Midwestern University to open Arizona's first optometry school
Midwestern University to open Arizona's first optometry school
Mar. 10, 2009
Lesley Wright
The Arizona Republic

Midwestern University will welcome 50 of the state's first optometry students in August.

Four years later, the new doctors of optometry, known as ODs, will find patients with a wide variety of needs right at their doorstep.

On one hand, Arizona has a high percentage of children under 18. Making up more than one-quarter of the population, these children suffer from conditions such as "lazy eye," which are best treated if caught at a young age.

On the other hand, the state also has a large and growing population of the elderly - nearly 13 percent of Arizona residents are 65 years or older - who routinely suffer from macular degeneration, low vision and other ailments.

The needs of the elderly are becoming particularly acute in Surprise and other areas of the West Valley, Midwestern officials said.

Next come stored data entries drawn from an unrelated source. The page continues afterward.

-- ==== Sys2Proof/Certificates/Slice0/Obligations.lean ====
section
/-! DEFINITION. The statements about the part, each with the rules of spec/ it rests on. -/

open Sys2Proof
open Sys2Proof.Machine


/-! ## Steps, frames and answers -/

/-- A step carries out the command at the front of the queue on the state with the queue's rest; with an empty queue
the part idles. The queue and the idling are the model's (DESIGN CHOICE, log 1). -/
def Obligations.StepTakesFront : Prop :=
  (∀ (c : Instr) (rest : List Instr) (s : State), step (s.withPending (c :: rest)) = exec c (s.withPending rest)) ∧
  ∀ s : State, s.pending = [] → step s = .next s

/-- A well-formed command whose frame fits is encoded as a frame, and the frame's bytes decode to the command (R173,
R181, R182). -/
def Obligations.DecodeOfEncode : Prop :=
  ∀ c : Instr, c.wellFormed = true → c.fitsWhole = true →
    ∃ port bytes, encodeFrame c = some (port, bytes) ∧ decodeFrame port bytes 0 = some c

/-- A frame answered BUSY, during start-up or while the settings store is written, has no effect but on the port's
last result and output, which is the last result and then zeros; that the bytes after the last result are 0 is the
model's reading of R174 (DEDUCED, log 9) (R175, R9, R174). A frame of a known command whose length does not fit is
refused with FRAME and has no effect but on the port's last result and output; a load frame with no data byte where
one is needed, or with more than 640, is such a frame (R173, R175, R28, R30). A frame whose select came too soon is
not taken: the part clocks out FFh and nothing else changes; without power and while RESET is asserted no frame is
taken and nothing is clocked out (R174, R180; that it is so without power is the model's, DESIGN CHOICE, log 18). A
frame whose command byte names no command of its port is answered UNKNOWN, whatever its length; on the Pattern Port it
clears the continuation flag; nothing else changes; its bytes after the last result are 0 (DEDUCED, log 9) (R173,
R175, R27). -/
def Obligations.FramesNotCarriedOut : Prop :=
  (∀ (c : Instr) (s : State) (p : Port) (e : FrameEnd),
    c.port? = some p → c.end? = some e → (∀ n, e ≠ .tooSoon n) →
    (s.phase = .startUp ∨ (s.phase = .running ∧ s.geo.storeBusy = true ∧ c.exempt = false)) →
    ∃ n, exec c s = .next (s.withPort p ⟨.busy, none, (s.port p).lastResult.code :: zeros n⟩)) ∧
  ((∀ (c : Instr) (s : State) (p : Port) (bytes bits : Nat),
    c.port? = some p → c.shape.isSome = true → c.end? = some (.misfit bytes bits) → s.phase = .running →
    (s.geo.storeBusy = false ∨ c.exempt = true) →
    ∃ out, exec c s = .next (s.withPort p ⟨.frame, none, (s.port p).lastResult.code :: out⟩)) ∧
  (∀ (s : State) (row start : BitVec 16) (data : List Byte), s.open → 640 < data.length →
    exec (.writeRow .fits row start data) s =
      .next (s.withPatternPort ⟨.frame, none, s.patternPort.lastResult.code :: zeros (4 + data.length)⟩)) ∧
  (∀ (s : State) (data : List Byte), s.open → (data = [] ∨ 640 < data.length) →
    exec (.rowContinue .fits data) s =
      .next (s.withPatternPort ⟨.frame, none, s.patternPort.lastResult.code :: zeros data.length⟩))) ∧
  ((∀ (c : Instr) (s : State) (p : Port) (n : Nat), c.port? = some p → c.end? = some (.tooSoon n) →
    s.phase = .running ∨ s.phase = .startUp →
    exec c s = .next (s.withPort p ⟨(s.port p).lastResult, (s.port p).frame, List.replicate (n + 1) 0xFF⟩)) ∧
  (∀ (c : Instr) (s : State) (p : Port), c.port? = some p → s.phase = .held ∨ s.phase = .off →
    exec c s = .next (s.withPort p ⟨(s.port p).lastResult, none, []⟩))) ∧
  (∀ (s : State) (code : Byte) (bytes bits : Nat), s.open →
    exec (.unknownCommand .pattern (.misfit bytes bits) code) s =
      .next ((s.withLoad ⟨s.load.row, s.load.cell, false, s.load.overrun⟩).withPatternPort
        ⟨.unknown, none, s.patternPort.lastResult.code :: zeros bytes⟩) ∧
    exec (.unknownCommand .drive (.misfit bytes bits) code) s =
      .next (s.withDrivePort ⟨.unknown, none, s.drivePort.lastResult.code :: zeros bytes⟩))

/-- Every command answers a next state in every state, and none touches the queue of waiting commands (the queue is
the model's, log 1). A frame on one port leaves the other port's last result and output as they are, and an event that
is not a reset or the loss of power leaves both ports as they are (R173, R174). -/
def Obligations.AnswersAndPorts : Prop :=
  (∀ (c : Instr) (s : State), ∃ t, exec c s = .next t ∧ t.pending = s.pending) ∧
  (∀ (c : Instr) (s t : State), exec c s = .next t →
    (c.port? = some .pattern → t.drivePort = s.drivePort) ∧
    (c.port? = some .drive →
      t.patternPort.lastResult = s.patternPort.lastResult ∧ t.patternPort.out = s.patternPort.out) ∧
    (c.port? = none → c.isPower = false → t.patternPort = s.patternPort ∧ t.drivePort = s.drivePort))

If that is not enough, the high count of Hispanics and Native Americans, who suffer disproportionately from eye diseases related to diabetes, will offer a ready-made audience for newly minted optometrists.

Many of them will try their skills first at Midwestern's new Eye Institute, which is being built next to its existing public clinic. The institute should be open by next spring.

Hector Santiago, the new dean of Midwestern's Arizona College of Optometry, is ready for it all.

"We are dedicated to a strong program with a research component," said Santiago, who has served a number of dean posts at the Inter American University of Puerto Rico's School of Optometry. "There are so many needs in the state. I think we need to accommodate those needs."

Optometrists are the primary eye doctors, trained to "detect, diagnose and manage visual dysfunctions and eye diseases," Santiago said.

Students in the school, along with 15 faculty members, will work closely with the other medical disciplines at Midwestern as part of the school's integrated health care system.

Primary care doctors already send patients to the optometry section of the Midwestern University Clinic, on the campus southeast of Utopia Road and 59th Avenue.

Anthony Will, a professor and primary doctor at the clinic, recently discovered a somewhat rare eye condition in one patient and was able to call in a practicing optometrist in the same building.

"One of the missions of the clinic is a team approach," Will said. "I'll be the first to admit it - I learn something every day."

It is a model, Santiago said, for how great medical care can be.

"You've got a team of people looking at you," Santiago said.

Kathleen Goeppinger, the university's chief executive, said the school hopes to address the uneven distribution of Arizona's practicing optometrists. Only 65 of the 138 towns and cities in Arizona have an optometrist.

Goeppinger said that students often tend to stay and work where they intern, including rural areas.

"We give them a taste of rural medicine and many of them do stay," she said. "Not everyone wants to live in an urban area."